WHAT IS REQUIRED ::
From the listing below, retype exactly the line holding "R127, R129) -/", the line holding "[if_pos hn, eq_atStep hp hk]", and the lines between them; skip everything else.

STORED DATA ::

= = = =

/-- Settles O19: each of them is `startExchange`, which accepts while BUSY = 0. -/
theorem exchIsAcceptedWhenNotBusy : Obligations.ExchIsAcceptedWhenNotBusy := by
  unfold Obligations.ExchIsAcceptedWhenNotBusy
  intro s cmd idle
  have accepted (c : Byte) (n : BitVec 2) : (.next (startExchange c n s) : Answered) = .next (acceptedExch c n s) :=
    congrArg Host.Outcome.next (startExchange_accepted idle c n)
  exact ⟨accepted cmd 0, accepted cmd 1, accepted cmd 2,
    fun w op n => (exec_wrCtrl_exch op n s).trans (accepted _ _)⟩

end Sys2Proof.Machine
end

section
/-! The phases of an exchange (`41_protocol.md` rules R121 to R140): each runs its table of operations, whatever the
environment presents to make their answers. -/

namespace Sys2Proof.Machine

/-! ## Runs and the trace they leave -/

/-- A state with another trace. -/
def withTrace (lt : List LineEvent) (s : State) : State := { s with lt := lt }

@[simp] theorem withTrace_eng (lt : List LineEvent) (s : State) : (withTrace lt s).eng = s.eng := rfl

/-- No phase rule looks at the trace. -/
theorem phaseEffect_withTrace (a : Answer) (lt : List LineEvent) (s : State) :
    phaseEffect a (withTrace lt s) = withTrace lt (phaseEffect a s) := by
  simp only [phaseEffect, withTrace_eng]
  cases s.eng.phase with
  | idle | wait => rfl
  | setup => simp only [afterSetup, apply_ite (withTrace lt)]; rfl
  | start => simp only [afterStart, apply_ite (withTrace lt)]; rfl
  | cmd => simp only [afterCmd, apply_ite (withTrace lt)]; rfl
  | ackrel => simp only [afterAckrel, apply_ite (withTrace lt)]; rfl
  | poll =>
    cases a with
    | ok | ioErr => rfl
    | lvl v =>
      cases v with
      | low => rfl
      | high => simp only [afterPoll, pollHigh, apply_ite (withTrace lt)]; rfl
  | shiftin => cases a <;> simp only [afterShiftin, apply_ite (withTrace lt)] <;> rfl
  | rxack => simp only [afterRxack, apply_ite (withTrace lt)]; rfl
  | final => simp only [afterFinal, apply_ite (withTrace lt)]; rfl

/-- From `s` the engine's run appends exactly `evs` to whatever trace there is and ends in `t` but for the trace, whatever
the environment presents to make the answers of `evs` (R66, R121). -/
def Yields (s : State) (evs : List LineEvent) (t : State) : Prop :=
  ∀ lt replies, List.Forall₂ presents evs replies →
    engineRun replies (withTrace lt s) = .next (withTrace (lt ++ evs) t)

/-- The engine at a step of a phase, with the mirrors as given. -/
def atStep (p : Phase) (k : BitVec 3) (pins : Pins) (s : State) : State :=
  { s with pins := pins, eng := { s.eng with phase := p, step := k } }

theorem eq_atStep {s : State} {p : Phase} {k : BitVec 3} (hp : s.eng.phase = p) (hk : s.eng.step = k) :
    s = atStep p k s.pins s := by
  subst hp hk
  rfl

namespace Yields

theorem nil (s : State) : Yields s [] s := by
  intro lt replies hr
  cases hr
  rw [List.append_nil]
  rfl

/-- One run after another. -/
theorem append {s t u : State} {evs evs' : List LineEvent} (h : Yields s evs t) (h' : Yields t evs' u) :
    Yields s (evs ++ evs') u := by
  intro lt replies hr
  have hr₁ : List.Forall₂ presents evs (replies.take evs.length) := by
    simpa using List.forall₂_take evs.length hr
  have hr₂ : List.Forall₂ presents evs' (replies.drop evs.length) := by
    simpa using List.forall₂_drop evs.length hr
  rw [← List.take_append_drop evs.length replies, engineRun_append _ _ _ _ (h lt _ hr₁), h' _ _ hr₂, List.append_assoc]

/-- A step that issues an operation, answered without `IoErr`, comes first (R121). -/
theorem line {s t u : State} {o : LineOp} {a : Answer} {evs : List LineEvent} (hc : CountsLegal s.eng)
    (act : phaseAct s.eng = some (.line o)) (eff : phaseEffect a { s with pins := mirror o a s.pins } = t)
    (h : Yields t evs u) (ok : a ≠ .ioErr := by nofun) : Yields s (.op o a :: evs) u := by
  intro lt replies hr
  obtain _ | @⟨_, r, _, rs, rfl, hrs⟩ := hr
  have step : lineStep o (answerTo o r) (withTrace lt s) = withTrace (lt ++ [.op o (answerTo o r)]) t := by
    rw [lineStep, if_neg ok, ← eff]
    exact phaseEffect_withTrace _ (lt ++ [.op o (answerTo o r)]) { s with pins := mirror o (answerTo o r) s.pins }
  rw [engineRun_line (s := withTrace lt s) r rs hc act, step, h _ rs hrs, List.append_assoc]
  rfl

/-- The last operation of a phase (R121). -/
theorem last {s t : State} {o : LineOp} {a : Answer} (hc : CountsLegal s.eng)
    (act : phaseAct s.eng = some (.line o)) (eff : phaseEffect a { s with pins := mirror o a s.pins } = t)
    (ok : a ≠ .ioErr := by nofun) : Yields s [.op o a] t :=
  .line hc act eff (.nil t) ok

/-- An operation that is not the last of its phase, answered Ok: `E.STEP <- E.STEP + 1`. Both equations are the phase's own
rules, evaluated at the step. -/
theorem next {s u : State} {p : Phase} {k : BitVec 3} {pins : Pins} {o : LineOp} {evs : List LineEvent}
    (hc : CountsLegal s.eng) (act : phaseAct (atStep p k pins s).eng = some (.line o))
    (eff : phaseEffect .ok (atStep p k (mirror o .ok pins) s) = atStep p (k + 1) (mirror o .ok pins) s)
    (h : Yields (atStep p (k + 1) (mirror o .ok pins) s) evs u) : Yields (atStep p k pins s) (.op o .ok :: evs) u :=
  .line hc act eff h

/-- A run from the trace its first state has. -/
theorem run {s t : State} {evs : List LineEvent} (h : Yields s evs t) {replies : List EnvReply}
    (hr : List.Forall₂ presents evs replies) : engineRun replies s = .next (withTrace (s.lt ++ evs) t) :=
  h s.lt replies hr

end Yields

/-! ## SETUP and START (R123, R124) -/

/-- SETUP's table. -/
theorem setup_yields {s : State} {pins : Pins} (hc : CountsLegal s.eng) :
    Yields (atStep .setup 0 pins s) setupTrace (atStep .start 0
      { pins with sckDir := .output, dataDir := .output, sckLvl := .low, dataLvl := .high } s) :=
  .next hc rfl rfl <| .next hc rfl rfl <| .next hc rfl rfl <| .last hc rfl rfl

/-- Settles O35: SETUP's table is run. -/
theorem setupPhase : Obligations.SetupPhase := by
  unfold Obligations.SetupPhase
  intro s a b c d hc hp hk
  rw [eq_atStep hp hk]
  exact (setup_yields hc).run (.cons rfl <| .cons rfl <| .cons rfl <| .cons rfl .nil)

/-- START's table. -/
theorem start_yields {s : State} {pins : Pins} (hc : CountsLegal s.eng) :
    Yields (atStep .start 0 pins s) startTrace
      (atStep .cmd 0 { pins with sckLvl := .low, dataLvl := .low } { s with eng := { s.eng with bit := 7 } }) :=
  .next hc rfl rfl <| .next hc rfl rfl <| .next hc rfl rfl <| .next hc rfl rfl <| .next hc rfl rfl <|
    .next hc rfl rfl <| .last hc rfl rfl

/-- Settles O36: START's table is run. -/
theorem startPhase : Obligations.StartPhase := by
  unfold Obligations.StartPhase
  intro s a b c d e f g hc hp hk
  rw [eq_atStep hp hk]
  exact (start_yields hc).run
    (.cons rfl <| .cons rfl <| .cons rfl <| .cons rfl <| .cons rfl <| .cons rfl <| .cons rfl .nil)

/-! ## CMD (R125) -/

/-- CMD at the start of a bit (R125). -/
def cmdBit (b : BitVec 3) (pins : Pins) (s : State) : State :=
  atStep .cmd 0 pins { s with eng := { s.eng with bit := b } }

/-- The mirrors after a bit of the command. -/
def driveBit (b : Bool) (pins : Pins) : Pins := { pins with dataLvl := levelOfBit b, sckLvl := .low }

/-- One bit of the command on the lines, 3 operations (R141). -/
def cmdBitTrace (b : Bool) : List LineEvent := okEvent (.set .data (levelOfBit b)) :: pulseTrace

theorem cmdBit_yields_next {s : State} {pins : Pins} (hc : CountsLegal s.eng) (b : BitVec 3) (hb : b ≠ 0) :
    Yields (cmdBit b pins s) (cmdBitTrace (s.eng.cmd.getLsbD b.toNat))
      (cmdBit (b - 1) (driveBit (s.eng.cmd.getLsbD b.toNat) pins) s) :=
  .next hc rfl rfl <| .next hc rfl rfl <| .last hc rfl (if_neg hb)

theorem cmdBit_yields_last {s : State} {pins : Pins} (hc : CountsLegal s.eng) {b : BitVec 3} (hb : b = 0) :
    Yields (cmdBit b pins s) (cmdBitTrace (s.eng.cmd.getLsbD b.toNat))
      (atStep .ackrel 0 (driveBit (s.eng.cmd.getLsbD b.toNat) pins) { s with eng := { s.eng with bit := b } }) :=
  .next hc rfl rfl <| .next hc rfl rfl <| .last hc rfl (if_pos hb)

/-- Settles O37: the bit is bit 0, which is the last, or another one. -/
theorem commandBit : Obligations.CommandBit := by
  unfold Obligations.CommandBit
  intro s a b c hc hp hk
  have answered : List.Forall₂ presents (cmdBitTrace (s.eng.cmd.getLsbD s.eng.bit.toNat)) [.done a, .done b, .done c] :=
    .cons rfl <| .cons rfl <| .cons rfl .nil
  by_cases hb : s.eng.bit = 0
  · rw [if_pos hb, eq_atStep hp hk]
    exact (cmdBit_yields_last hc hb).run answered
  · rw [if_neg hb, eq_atStep hp hk]
    exact (cmdBit_yields_next hc s.eng.bit hb).run answered

/-! ## ACKREL and WAIT (R126, R127, R129) -/

/-- ACKREL's table, a response expected. -/
theorem ackrel_yields_wait {s : State} {pins : Pins} (hc : CountsLegal s.eng) (hn : s.eng.n ≠ 0) :
    Yields (atStep .ackrel 0 pins s) ackrelTrace (atStep .wait 2 { pins with dataDir := .input, sckLvl := .low } s) :=
  .next hc rfl rfl <| .next hc rfl rfl <| .last hc rfl (if_neg hn)

/-- ACKREL's table, no response expected. -/
theorem ackrel_yields_final {s : State} {pins : Pins} (hc : CountsLegal s.eng) (hn : s.eng.n = 0) :
    Yields (atStep .ackrel 0 pins s) ackrelTrace (atStep .final 0 { pins with dataDir := .input, sckLvl := .low } s) :=
  .next hc rfl rfl <| .next hc rfl rfl <| .last hc rfl (if_pos hn)

/-- Settles O38: `E.STEP` keeps its 2 on entering WAIT. -/
theorem acknowledgmentRelease : Obligations.AcknowledgmentRelease := by
  unfold Obligations.AcknowledgmentRelease
  intro s a b c hc hp hk
  have answered : List.Forall₂ presents ackrelTrace [.done a, .done b, .done c] := .cons rfl <| .cons rfl <| .cons rfl .nil
  refine ⟨2, ?_⟩
  by_cases hn : s.eng.n = 0
  · rw [if_pos hn, eq_atStep hp hk]
    exact (ackrel_yields_final hc hn).run answered
  · rw [if_neg hn, eq_atStep hp hk]
    exact (ackrel_yields_wait hc hn).run answered

/-- Settles O39: in WAIT the engine lets the delay pass. -/
theorem waitPhase : Obligations.WaitPhase := by
  unfold Obligations.WaitPhase
  intro s r hc hp
  simp only [engineStep, engineAct_wait hc hp]
  rfl

/-! ## The end of an exchange (R122, R135 to R140) -/

theorem answerTo_ioErr (o : LineOp) : answerTo o .ioErr = .ioErr := by
  cases o <;> rfl

/-- An operation that fails moves no mirror (R66). -/
theorem mirror_ioErr (o : LineOp) (p : Pins) : mirror o .ioErr p = p := by
  cases o with
  | dir l d => cases l <;> rfl
  | set l v => cases l <;> rfl
  | get l => cases l <;> rfl

/-- The end of an exchange without a verdict publishes nothing (R140). -/
theorem finish_unpublished {res : Result} {s : State} (h : publishes res s.eng.n = false) :
    finish res s = { s with
      result := res, valid := false, done := true, busy := false, eng := { s.eng with phase := .idle, step := 0 } } := by
  simp only [finish, h, Bool.false_eq_true, if_false]

/-- Settles O44: a failed operation moves no mirror, and IO_ERROR publishes nothing. -/
theorem ioErrEndsTheExchange : Obligations.IoErrEndsTheExchange := by
  unfold Obligations.IoErrEndsTheExchange
  intro s o act
  calc engineStep .ioErr s
    _ = .next (finish .ioError (observe o .ioErr s)) := by
      simp only [engineStep, act, answerTo_ioErr, lineStep, if_true]
    _ = _ := by
      rw [finish_unpublished rfl, observe, mirror_ioErr]

/-- The end of FINAL without a payload (R135, R138). -/
theorem conclude_of_n_zero {s : State} (hn : s.eng.n = 0) :
    conclude s = { s with
      result := .success, valid := false, done := true, busy := false
      eng := { s.eng with phase := .idle, step := 0, crc := crc [s.eng.cmd] } } := by
  have bytes : exchangeCrc s.eng = crc [s.eng.cmd] := by rw [exchangeCrc, payload, hn]; rfl
  rw [conclude_eq, verdict, if_pos hn, finish_unpublished (by simp [publishes, hn]), bytes]

/-- The end of FINAL with a payload: the verdict and the bytes (R135, R137 to R140). -/
theorem conclude_of_n_ne_zero {s : State} (hn : s.eng.n ≠ 0) :
    conclude s = { s with
      result := if rev8 (exchangeCrc s.eng) = checksumByte s.eng then .success else .checksumMismatch
      rxdata := rev8 (exchangeCrc s.eng) ++ checksumByte s.eng ++ (if s.eng.n = 2 then s.eng.buf1 else 0) ++ s.eng.buf0
      raw := rawWord s.eng, valid := true, done := true, busy := false
      eng := { s.eng with phase := .idle, step := 0, crc := exchangeCrc s.eng } } := by
  have published := (publishes_iff _ _).mpr ⟨verdict_cases { s.eng with crc := exchangeCrc s.eng }, hn⟩
  rw [conclude_eq, finish, if_pos published, if_pos published, published, verdict, if_neg hn]
  rfl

= = = =

ANSWER BOX ::
/-! ## ACKREL and WAIT (R126, R127, R129) -/

/-- ACKREL's table, a response expected. -/
theorem ackrel_yields_wait {s : State} {pins : Pins} (hc : CountsLegal s.eng) (hn : s.eng.n ≠ 0) :
    Yields (atStep .ackrel 0 pins s) ackrelTrace (atStep .wait 2 { pins with dataDir := .input, sckLvl := .low } s) :=
  .next hc rfl rfl <| .next hc rfl rfl <| .last hc rfl (if_neg hn)

/-- ACKREL's table, no response expected. -/
theorem ackrel_yields_final {s : State} {pins : Pins} (hc : CountsLegal s.eng) (hn : s.eng.n = 0) :
    Yields (atStep .ackrel 0 pins s) ackrelTrace (atStep .final 0 { pins with dataDir := .input, sckLvl := .low } s) :=
  .next hc rfl rfl <| .next hc rfl rfl <| .last hc rfl (if_pos hn)

/-- Settles O38: `E.STEP` keeps its 2 on entering WAIT. -/
theorem acknowledgmentRelease : Obligations.AcknowledgmentRelease := by
  unfold Obligations.AcknowledgmentRelease
  intro s a b c hc hp hk
  have answered : List.Forall₂ presents ackrelTrace [.done a, .done b, .done c] := .cons rfl <| .cons rfl <| .cons rfl .nil
  refine ⟨2, ?_⟩
  by_cases hn : s.eng.n = 0
  · rw [if_pos hn, eq_atStep hp hk]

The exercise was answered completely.